_Aim of the exercise_
Work through the material below and count the lines holding the word "exact"; give that count and nothing more.

_Information given_
-- ==== Sys2Proof/Laws/Becomes.lean ====
section
/-! SUPPORT. How `HallBecomes`, `PortBecomes` and `StairBecomes` go through the updates of halls and stairwells. -/

namespace Sys2Proof.Machine

theorem HallBecomes.refl (a : State) (h : Nat) : HallBecomes a a h (a.hall h) := ⟨rfl, rfl, fun _ _ => rfl⟩

theorem HallBecomes.set {a b : State} {h : Nat} {x : Hall} (k : HallBecomes a b h x) (y : Hall) :
    HallBecomes a (b.setHall h y) h y := by
  refine ⟨?_, by simp, fun j hj => ?_⟩
  · rw [k.rest]; rfl
  · rw [State.hall_setHall_ne _ _ (Ne.symm hj)]
    exact k.others j hj

theorem HallBecomes.mod {a b : State} {h : Nat} {x : Hall} (k : HallBecomes a b h x) (f : Hall → Hall) :
    HallBecomes a (b.modHall h f) h (f x) := by
  have := k.set (f (b.hall h))
  rw [k.this] at this
  unfold State.modHall
  rwa [k.this]

theorem HallBecomes.of_mod (a : State) (h : Nat) (f : Hall → Hall) : HallBecomes a (a.modHall h f) h (f (a.hall h)) :=
  (HallBecomes.refl a h).mod f

theorem PortBecomes.of_mod (a : State) (h : Nat) (f : Port → Port) : PortBecomes a (a.modPort h f) h (f (a.port h)) :=
  HallBecomes.of_mod a h _

theorem PortBecomes.mod {a b : State} {h : Nat} {p : Port} (k : PortBecomes a b h p) (f : Port → Port) :
    PortBecomes a (b.modPort h f) h (f p) := HallBecomes.mod k _

theorem PortBecomes.port {a b : State} {h : Nat} {p : Port} (k : PortBecomes a b h p) : b.port h = p := by
  unfold State.port
  rw [k.this]

theorem StairBecomes.refl (a : State) (h w : Nat) : StairBecomes a a h w (a.stair h w) := ⟨rfl, rfl, fun _ _ _ => rfl⟩

theorem StairBecomes.set {a b : State} {h w : Nat} {x : Stairwell} (k : StairBecomes a b h w x) (y : Stairwell) :
    StairBecomes a (b.setStair h w y) h w y := by
  refine ⟨?_, by simp, fun i j hj => ?_⟩
  · rw [k.rest]; rfl
  · rw [State.stair_setStair_ne _ _ (Ne.symm hj)]
    exact k.others i j hj

theorem StairBecomes.mod {a b : State} {h w : Nat} {x : Stairwell} (k : StairBecomes a b h w x)
    (f : Stairwell → Stairwell) : StairBecomes a (b.modStair h w f) h w (f x) := by
  have := k.set (f (b.stair h w))
  rw [k.this] at this
  unfold State.modStair
  rwa [k.this]

end Sys2Proof.Machine
end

_Worked solution_
2